/-! ## Exit, spawn bins, combine buffers -/

def fExit (sc : Scope := .team) : LaneExit := { sc, pg := 0 }
theorem wit_ExitsAndIllegalWords : let w : LaneWord := { guard := fun x => x.pred (Fin.ofNat 8 (fExit).pg.val) }
    sR.laneReady w = true ∧ sR.releaseWaits (fExit).sc true = false ∧ (sR.teams.find sR.grp.team).isSome = true ∧
    sR.inOrder = true ∧ sR.grp.trap = false ∧ handles sR.grp (Cause.code .illegalOpcode) ∧
    (0x7F000000 : BitVec 32).getLsbD 31 = false ∧ (0xFF000000 : BitVec 32).getLsbD 31 = true := by unfold handles; decide
theorem wit_ExitsAndIllegalWords_stored : let s := stWith { gr with threads := [(0, { th0 with storeFault := some { v := true } }), (1, th1)] }
    let w : LaneWord := { guard := fun x => x.pred (Fin.ofNat 8 (fExit).pg.val) }
    s.laneReady w = true ∧ 0 ∈ w.acting s.grp ∧ (s.grp.thread 0).storeFault = some { v := true } := by decide
/-- A machine whose launch has bin 3, as given. -/
def sBin (b : Bin) (g : Group := gr) : State := { stWith g with launches := [(1, { bins := [(3, b)], code := 0x10000 })] }
def fSpawn : LaneSpawn := { a := R 1, b := R 6, size := .s16, pg := 0, ng := false, ea := false }
/-- A group whose threads name bin 3 in v6. -/
def grBin (n : W32) : Group :=
  { gr with threads := [(0, { th0 with v := [(1, 0xAAAA), (2, 0xBBBB), (6, n)] }), (1, { th1 with v := [(1, 0xCCCC), (6, n)] })] }
/-- The shape of that SPAWN. -/
def wSpawn : LaneWord :=
  { blocks := blockOf (R 1) 2 ++ blockOf (R 6) 1, guard := laneGuard 0 false, srcs := [{ o := R 1 }, { o := R 6 }], also := [2] }
theorem wit_SpawnWords : let s := sBin { size := 16 } (grBin 3)
    s.laneReady wSpawn = true ∧ wSpawn.acting s.grp ≠ [] ∧
    (∀ t ∈ wSpawn.acting s.grp, (((s.take [R 1, R 6]).1.getD 1 .nothing).lane (s.grp.thread t) t).toNat = 3) ∧
    (s.launch s.curTeam.launch).declares 3 = true ∧ ((s.launch s.curTeam.launch).bin 3).size = 16 ∧
    ((s.launch s.curTeam.launch).bin 3).open_ = true ∧ ((s.launch s.curTeam.launch).bin 3).gran = none ∧
    s.tagRetired (s.launch s.curTeam.launch).vd s.grp.gentag.toNat = false ∧ s.writesOut = false ∧
    ((s.launch s.curTeam.launch).bin 3).records.length + (wSpawn.acting s.grp).length ≤ 1024 := by decide
theorem wit_SpawnWords_in_ring : let s := sBin { size := 16, gran := some 2, written := 1023, records := [[1]] } (grBin 3)
    s.laneReady wSpawn = true ∧ wSpawn.acting s.grp ≠ [] ∧
    (∀ t ∈ wSpawn.acting s.grp, (((s.take [R 1, R 6]).1.getD 1 .nothing).lane (s.grp.thread t) t).toNat = 3) ∧
    (s.launch s.curTeam.launch).declares 3 = true ∧ ((s.launch s.curTeam.launch).bin 3).size = 16 ∧
    ((s.launch s.curTeam.launch).bin 3).open_ = true ∧ ((s.launch s.curTeam.launch).bin 3).gran = some 2 ∧ noBuffers s ∧
    Memory.wf s.mem = true ∧ s.tagRetired (s.launch s.curTeam.launch).vd s.grp.gentag.toNat = false ∧ s.writesOut = false ∧
    ((s.launch s.curTeam.launch).bin 3).records.length + (wSpawn.acting s.grp).length ≤ 1024 := by unfold noBuffers; decide
theorem wit_SpawnWords_waits : let s := sBin { size := 16 } { grBin 3 with posted := [[4]] }
    s.laneReady wSpawn = true ∧ wSpawn.acting s.grp ≠ [] ∧ s.writesOut = true := by decide
theorem wit_SpawnWords_parks : let s := sBin { size := 32 } (grBin 64)
    s.laneReady wSpawn = true ∧ wSpawn.acting s.grp ≠ [] ∧
    (∀ t ∈ wSpawn.acting s.grp, (((s.take [R 1, R 6]).1.getD 1 .nothing).lane (s.grp.thread t) t).toNat = 64) ∧
    (s.launch s.curTeam.launch).declares 4 = false ∧ ((s.launch s.curTeam.launch).bin 3).size ≠ 16 ∧
    ((sBin { open_ := false }).launch 1).declares 3 = true ∧ ((sBin { open_ := false }).launch 1).bin 3 = { open_ := false } ∧
    1024 ≤ (((sBin { records := List.replicate 1024 [] }).launch 1).bin 3).records.length := by decide +kernel
theorem wit_SpawnWords_ring : let s := sBin { gran := some 2 }
    s.tagRetired (s.launch 1).vd 5 = false ∧ ((s.launch 1).bin 3).gran = some 2 ∧ noBuffers s ∧ Memory.wf s.mem = true ∧
    ({ s with vdevs := [(0, { retired := [5] })] } : State).tagRetired (s.launch 1).vd 5 = true := by
  unfold noBuffers; decide
/-- The machine with a payload of one word in core 0's slice. -/
def sPay : State :=
  { sBin { size := 16, gran := some 2 } { gr with g := [(1, 3), (2, 0x00FE000000000100)] } with mem := [(sl 0x100, 0xAB), (sl 0x107, 0xCD)] }
def fSpawnLoc : GrpSpawnLoc := { d := R 2, a := R 1, size := .s16 }
/-- What the payload's load gives. -/
def payRead (s : State) (os : List Opnd) (a : W64) : Option (State × List Byte) :=
  match (s.take os).2.loadPayload a 1 with
  | (r, .ok bs) => some (r, bs)
  | (_, .error _) => none
theorem payRead_spec {s r : State} {os : List Opnd} {a : W64} {bs : List Byte} (h : payRead s os a = some (r, bs)) :
    (s.take os).2.loadPayload a 1 = (r, .ok bs) := by
  unfold payRead at h
  split at h
  · rename_i heq; simp only [Option.some.injEq, Prod.mk.injEq] at h; rw [heq, h.1, h.2]
  · cases h
theorem wit_SpawnWords_group : let w : GrpWord := { srcs := [{ o := R 1 }, { o := R 2 }] }
    sPay.groupReady w = true ∧ (gv (sPay.groupValues w) 0).toNat = 3 ∧ (sPay.launch 1).declares 3 = true ∧
    ((sPay.launch 1).bin 3).size = 16 ∧ ((sPay.launch 1).bin 3).open_ = true ∧ ((sPay.launch 1).bin 3).records.length < 1024 ∧
    ((sPay.launch 1).bin 3).gran = some 2 ∧ sPay.writesOut = false ∧ sPay.tagRetired (sPay.launch 1).vd sPay.grp.gentag.toNat = false ∧
    noBuffers sPay ∧ Memory.wf sPay.mem = true ∧ canTrap sPay .reservedField ∧ canTrap sPay .queueClosed ∧
    (sPay.take [R 1, R 2]).2.payloadBlocked 0x00FE000000000100 1 = false ∧
    payRead sPay [R 1, R 2] 0x00FE000000000100 = some ((sPay.take [R 1, R 2]).2, [0xAB, 0, 0, 0, 0, 0, 0, 0xCD]) := by unfold canTrap handles noBuffers; decide
theorem wit_SpawnWords_payload : ∀ i < 1, reachesSlice sPay (0x00FE000000000100 + BitVec.ofNat 64 (8 * i)) 8 .load (sl 0x100 + 8 * i) := by
  intro i hi
  exact reachesSlice_of (by revert i; decide)
def fSpawnRem : GrpSpawnRem := { d := R 3, a := R 1, b := R 2, dp := false, size := .s16 }
/-- A BIN window. -/
def wBin : List W64 := [0xAF800000000000AA, 0x0007000000000000, 0x1000, 0]
/-- The machine of the fabric with a BIN window, its payload in the slice. -/
def sRemPay : State :=
  { sF with
    groups := [(2, { grRem with g := [(1, 0x0003000000000080), (2, 0x82), (3, 0x00FE000000000100)] })], mem := sPay.mem,
    clusters := [(0, { windows := [(0, 3, wBin)] })] }
theorem wit_SpawnWords_remote_payload : sRemPay.writesOut = false ∧
    ∀ i < 1, reachesSlice sRemPay (0x00FE000000000100 + BitVec.ofNat 64 (8 * i)) 8 .load (sl 0x100 + 8 * i) := by
  refine ⟨by decide, fun i hi => ?_⟩
  exact reachesSlice_of (by revert i; decide)
theorem wit_SpawnWords_remote : let w : GrpWord := { srcs := [{ o := R 1 }, { o := R 2 }, { o := R 3 }], counts := true }
    let s1 := (sRemPay.take [R 1, R 2, R 3]).2
    sRemPay.groupReady w = true ∧ sRemPay.contained = [] ∧
    okIs (s1.grpCheck (gv (sRemPay.groupValues w) 0) (some (gv (sRemPay.groupValues w) 1)) { perm := 58, kinds := [2], size := 16, wr := true })
      { ws := wBin, pat := 0x82, coords := [2], off := 0x80 } = true ∧
    s1.payloadBlocked 0x00FE000000000100 1 = false ∧ s1.remoteWaits false false = false ∧
    s1.canSend s1.curVd 0 [{ ws := wBin, pat := 0x82, coords := [2], off := 0x80 }] = true ∧
    payRead sRemPay [R 1, R 2, R 3] 0x00FE000000000100 = some (s1, [0xAB, 0, 0, 0, 0, 0, 0, 0xCD]) := by decide
theorem wit_BinWords : let w : GrpWord := { srcs := [{ o := R 1 }, { o := R 2 }], dest := destOf (R 5) 1 }
    sPay.groupReady w = true ∧ (gv (sPay.groupValues w) 0).toNat < 64 ∧
    (sPay.launch sPay.curTeam.launch).declares (gv (sPay.groupValues w) 0).toNat = true ∧
    (let s := sBin {} { gr with g := [(1, 4), (2, 1048575)] }
     s.groupReady w = true ∧ (gv (s.groupValues w) 1).toNat ≤ 1048575 ∧ (s.launch 1).declares 4 = false ∧ s.grp.privileged = false ∧
      handles s.grp (Cause.code .privileged) ∧ (sBin {} { gr with fw := true }).grp.privileged = true) ∧
    (let s := sBin {} { gr with g := [(1, 64), (2, 1048576)] }
     64 ≤ (gv (s.groupValues w) 0).toNat ∧ ¬ (gv (s.groupValues w) 1).toNat ≤ 1048575 ∧ s.grp.trap = false ∧
      handles s.grp (Cause.code .reservedField)) := by unfold handles; decide
theorem wit_BinWords_flush : ∀ wt : Bool, let w : GrpWord := { srcs := [{ o := R 1 }], dest := destOf (R 5) 1, counts := wt }
    sPay.groupReady w = true ∧ (gv (sPay.groupValues w) 0).toNat < 64 ∧ sPay.grp.waits.length < 7 := by decide
theorem wit_BinWords_flush_filled : let s := sBin { records := [[1]] } { gr with g := [(1, 3)] }
    let w : GrpWord := { srcs := [{ o := R 1 }], dest := destOf (R 5) 1, counts := true }
    s.groupReady w = true ∧ (gv (s.groupValues w) 0).toNat = 3 ∧ (s.launch s.curTeam.launch).declares 3 = true ∧
    ((s.launch s.curTeam.launch).bin 3).records ≠ [] ∧ s.grp.waits.length < 7 := by decide
theorem wit_BinWords_fill : ∀ kind ∈ [StatusKind.binfl 3, .cpyst 2, .mstat 0 [4]],
    let s := { sBin {} { gr with waits := [(5, kind)] } with on := { a := 2, b := 5 } }
    (s.group s.on.a).live = true ∧ (s.group s.on.a).waits = (s.on.b, kind) :: [] ∧
    ((s.launch (s.team (s.group s.on.a).team).launch).bin 3).records = [] ∧ s.cbCommands (s.group s.on.a).team 2 = [] ∧
    (s.teamSeqs (s.group s.on.a).team).all (fun q => !([4].contains q.id)) = true ∧
    ({ s with copies := [(0, { team := 1, cb := 2, phase := .running })] } : State).cbCommands 1 2 ≠ [] := by decide
theorem wit_BinsAndDeadlines : let s := { sBin { timerAt := some 10, flush := 5, records := [[1]] } with now := 15, on := { a := 1, b := 3 } }
    ((s.launch s.on.a).bin s.on.b).timerAt = some 10 ∧ ((s.launch s.on.a).bin s.on.b).records ≠ [] ∧
    10 + ((s.launch s.on.a).bin s.on.b).flush ≤ s.now := by decide
theorem wit_BinsAndDeadlines_ring : let s := { sR with launches := [(1, { bins := [(3, { core := 6 })], eligible := true, ringsReady := false })], on := { a := 1 } }
    (s.launch s.on.a).eligible = true ∧ (s.launch s.on.a).ringsReady = false ∧ (s.launch s.on.a).retired = false ∧
    (s.launch s.on.a).failed = none ∧ (s.launch s.on.a).bins = [(3, { core := 6 })] ∧ (s.freeRun [6] 1).isSome = true ∧
    s.stowsFor (.rings s.on.a) = false ∧
    Memory.wf s.mem = true := by decide
theorem wit_BinsAndDeadlines_launch :
    let s := { sBin { core := 0, entry := 0x100, records := List.replicate 40 [1, 0, 0, 0, 2, 0, 0, 0, 3, 0, 0, 0, 4, 0, 0, 0], eligible := 40 } with
      vdevs := [(0, { live := true, run := true, clusters := List.range 96 })], on := { a := 1, b := 3 } }
    (s.launch s.on.a).retired = false ∧ (s.launch s.on.a).declares s.on.b = true ∧ ((s.launch s.on.a).bin s.on.b).records ≠ [] ∧
    ((s.launch s.on.a).bin s.on.b).due = true ∧ (s.vdev (s.launch s.on.a).vd).run = true ∧ (s.core 0).out = false ∧
    (s.launch s.on.a).failed = none ∧ 0 ∉ s.reservedCores s.on.a none ∧ s.fitsWithout 0 { budgets := [(s.launch s.on.a).spawnBudget 16] } [] false = true := by decide
/-- A machine with a combine buffer of one slot, OPEN with its one entry present, its deadline as given. -/
def sCmb (deadline : Nat) : State :=
  { sR with
    vdevs := [(0, { live := true, clusters := List.range 96, heldRecords := [{}], segs :=
      [(2, { name := 5, state := .resident, core := 0, gran := 1, ng := 1, buffer := true })] })],
    mem := Memory.setBytes [] (sl 0x10000) (descBytes [0, 1, 0, 0, 0, 0, 0, 0, 0x11100000000, deadline]), on := { a := 0, b := 2, c := 0 } }
theorem some_past (x : W64) : ∃ d ∈ [0, 0x7FFFFFFFFFFFFFFF, 0x8000000000000000, 0xFFFFFFFFFFFFFFFF],
    1 ≤ (x - BitVec.ofNat 64 d).toNat ∧ (x - BitVec.ofNat 64 d).toNat < 2 ^ 63 := by
  rcases Nat.lt_or_ge x.toNat (2 ^ 63) with h | h
  · rcases Nat.eq_zero_or_pos x.toNat with h0 | h0
    · exact ⟨0xFFFFFFFFFFFFFFFF, by decide, by bv_omega, by bv_omega⟩
    · exact ⟨0, by decide, by bv_omega, by bv_omega⟩
  · rcases Nat.eq_or_lt_of_le h with h0 | h0
    · exact ⟨0x7FFFFFFFFFFFFFFF, by decide, by bv_omega, by bv_omega⟩
    · exact ⟨0x8000000000000000, by decide, by bv_omega, by bv_omega⟩
theorem wit_BinsAndDeadlines_combine : ∃ d, let s := sCmb d
    let g := s.seg s.on.a s.on.b
    let b := s.cmbAt s.on.a g
    g.buffer = true ∧ g.present = true ∧ s.on.c < b.nslot ∧ s.bufferClaimed b = false ∧ s.expired b = [0] ∧
    (s.slotWord b 0 0).getLsbD 31 = false ∧ Memory.wf s.mem = true := by
  obtain ⟨d, hd, h1, h2⟩ := some_past ((sCmb 0).engineCycle 0)
  have key : ∀ d ∈ [0, 0x7FFFFFFFFFFFFFFF, 0x8000000000000000, 0xFFFFFFFFFFFFFFFF],
      let s := sCmb d
      let g := s.seg 0 2
      let b := s.cmbAt 0 g
      (s.slotState b 0 = 1 ∧ b.tmo = 1 ∧ s.slotWord b 0 1 = BitVec.ofNat 64 d ∧ b.nslot = 1 ∧ b.core = 0) ∧
      g.buffer = true ∧ g.present = true ∧ s.bufferClaimed b = false ∧ (s.slotWord b 0 0).getLsbD 31 = false ∧ Memory.wf s.mem = true := by
    decide +kernel
  obtain ⟨⟨k1, k2, k3, k4, k5⟩, k6, k7, k8, k9, k10⟩ := key d hd
  have past : (sCmb d).pastDeadline ((sCmb d).cmbAt 0 ((sCmb d).seg 0 2)) 0 = ((sCmb 0).engineCycle 0 - BitVec.ofNat 64 d).toNat := by
    unfold State.pastDeadline; rw [k3, k5]; rfl
  have exp : (sCmb d).slotExpired ((sCmb d).cmbAt 0 ((sCmb d).seg 0 2)) 0 = true := by
    unfold State.slotExpired; rw [past, k1, k2, decide_eq_true h1, decide_eq_true h2]; rfl
  refine ⟨d, k6, k7, ?_, k8, ?_, k9, k10⟩
  · show 0 < ((sCmb d).cmbAt 0 ((sCmb d).seg 0 2)).nslot; rw [k4]; exact Nat.one_pos
  · show (sCmb d).expired ((sCmb d).cmbAt 0 ((sCmb d).seg 0 2)) = [0]
    unfold State.expired; rw [k4]
    have hr : List.range 1 = [0] := rfl
    rw [hr, List.filter_cons_of_pos exp, List.filter_nil]; rfl
theorem wit_BinsAndDeadlines_held : (sCmb 0).on.b = 2 ∧ ({ sCmb 0 with on := {} } : State).on.b = 0 ∧
    (({ sCmb 0 with on := {} } : State).vdev 0).heldRecords = {} :: [] ∧
    (sCmb 0).slotReady ((sCmb 0).cmbAt 0 ((sCmb 0).seg 0 2)) = none := by decide +kernel
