-- ==== Sys2Proof/Config.lean ====
section
/-!
DEFINITION. The free values: what the manual leaves open where the part goes on. The loaded parameter set is state, not
configuration: it changes at a reset (R154).
-/

namespace Sys2Proof

/-- An order in which the Feeder Meter, the Departure Book and the Van Roster take one tick. -/
inductive TickOrder where
  | meterBookRoster
  | meterRosterBook
  | bookMeterRoster
  | bookRosterMeter
  | rosterMeterBook
  | rosterBookMeter
deriving DecidableEq, Repr, Inhabited

/-- FREE VALUE (log entry 7). R122: "These blocks own different state and take the tick in no order among themselves." The
order of the n-th tick taken; nothing constrains it. -/
opaque Config.tickOrder : Nat → TickOrder

end Sys2Proof
end

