/-- Only the dirty set has changed. -/
def OnlyDirty (m m' : MirrorWriter) : Prop := m' = { m with dirty := m'.dirty }

/-- Only the alert ring's entries, producer index, overflow flag and lost count, and the dirty set, have changed. -/
def OnlyRing (m m' : MirrorWriter) : Prop :=
  m' = { m with dirty := m'.dirty, alerts := m'.alerts, producer := m'.producer, overflow := m'.overflow,
                lostCount := m'.lostCount }

/-- One alert is raised: stored at the producer index while the overflow flag is clear and fewer than 63 entries are
unconsumed, and lost and counted otherwise (R147). -/
def Raises (m m' : MirrorWriter) (a : Alert) : Prop :=
  OnlyRing m m' ∧ (∀ r, m.dirty.has r = true → m'.dirty.has r = true) ∧
  if m.overflow = false ∧ (m.producer - m.consumer).val < 63 then
    m'.alerts = vput m.alerts m.producer (some a) ∧ m'.producer = m.producer + 1 ∧ m'.overflow = false ∧
    m'.lostCount = m.lostCount ∧ m'.dirty.has (.alert m.producer) = true ∧ m'.dirty.has .header = true
  else
    m'.alerts = m.alerts ∧ m'.producer = m.producer ∧ m'.overflow = true ∧ m'.lostCount = min 65535 (m.lostCount + 1) ∧
    (m.overflow = false → m'.dirty.has .header = true)

/-- The ring and the dirty set as one alert comes: stored at the producer index while the overflow flag is clear and fewer than
63 entries are unconsumed, lost and counted otherwise (R147). -/
def MirrorWriter.takes (m : MirrorWriter) (a : Alert) : MirrorWriter :=
  if m.overflow = false ∧ (m.producer - m.consumer).val < 63 then
    { m with
      alerts := vput m.alerts m.producer (some a)
      producer := m.producer + 1
      dirty := (m.dirty.mark (.alert m.producer)).mark .header }
  else
    { m with
      overflow := true
      lostCount := min 65535 (m.lostCount + 1)
      dirty := if m.overflow = true then m.dirty else m.dirty.mark .header }

/-- A run of alerts is raised, the first of the list first, and no others: the ring is as they leave it, and every record that
was dirty before or that they mark is dirty (R147). -/
def RaisesAll (m m' : MirrorWriter) (alerts : List Alert) : Prop :=
  let n := alerts.foldl MirrorWriter.takes m
  m'.alerts = n.alerts ∧ m'.producer = n.producer ∧ m'.consumer = m.consumer ∧ m'.overflow = n.overflow ∧
  m'.lostCount = n.lostCount ∧ ∀ r, n.dirty.has r = true → m'.dirty.has r = true

/-- An alert with bay none and tag none at the present depot time. -/
def plainAlert (s : State) (kind : AlertKind) : Alert :=
  { kind := kind, bay := none, tag := none, time := s.clock.depotSeconds }

/-! ### Requests (R138, R140) -/

/-- Slot `n` stands at the head of the intake queue, QUEUED with a request, and `rest` stands behind it. -/
def Requested (s : State) (n : SlotNo) (req : Request) (rest : List SlotNo) : Prop :=
  s.intake.queue = n :: rest ∧ (s.slot n).busy = some (.queued, req)

/-- The slot's request has been taken and answered: the slot has left the queue and is ANSWERED with the result, its record
is dirty, and no write of that record pushed before frees it; every other slot and the shadow are as before (R140, R141). -/
def Answered (s t : State) (n : SlotNo) (req : Request) (rest : List SlotNo) (code : ResultCode) (detail : Nat) : Prop :=
  t.intake.queue = rest ∧ t.intake.consumerShadow = s.intake.consumerShadow ∧
  t.slot n =
    { s.slot n with
      busy := some (.answered, req), result := { tag := req.tag, code := code, detail := BitVec.ofNat 40 detail } } ∧
  (∀ m, m ≠ n → t.slot m = s.slot m) ∧
  t.mirror.dirty.has (.slot n) = true ∧
  t.mirror.backlog = s.mirror.backlog.map (fun w => w.outdate n) ∧
  t.path = { s.path with port := s.path.port.outdate n }

/-! ### Host accesses (R130, R136) -/

/-- The window bases that the part can hold: aligned, and sharing no address (R130, R153, R154). -/
def WindowLaw (s : State) : Prop :=
  s.path.planBase.toNat % 4096 = 0 ∧ s.path.mirrorBase.toNat % 16384 = 0 ∧
  16384 ≤ (s.path.planBase - s.path.mirrorBase).toNat

/-- The host's next access is granted the port when it arrives: the port is FREE and no backlog word is owed (R136). -/
def HostFirst (s : State) : Prop :=
  s.path.port = .free ∧ ¬(s.path.alternation = true ∧ s.path.backlogOwed = true ∧ s.mirror.backlog ≠ [])

/-- Alternation after a push or a grant that leaves the backlog holding `depth` words (R136). -/
def alternationAfter (alternation : Bool) (depth : Nat) : Bool := decide (48 ≤ depth) || (decide (16 < depth) && alternation)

——————————

### [REQUIRED WORK]
As you read the records above, find each line that contains "intake" and copy it.

### [ANSWER BOX]
/-- Slot `n` stands at the head of the intake queue, QUEUED with a request, and `rest` stands behind it. -/
  s.intake.queue = n :: rest ∧ (s.slot n).busy = some (.queued, req)
  t.intake.queue = rest ∧ t.intake.consumerShadow = s.intake.consumerShadow ∧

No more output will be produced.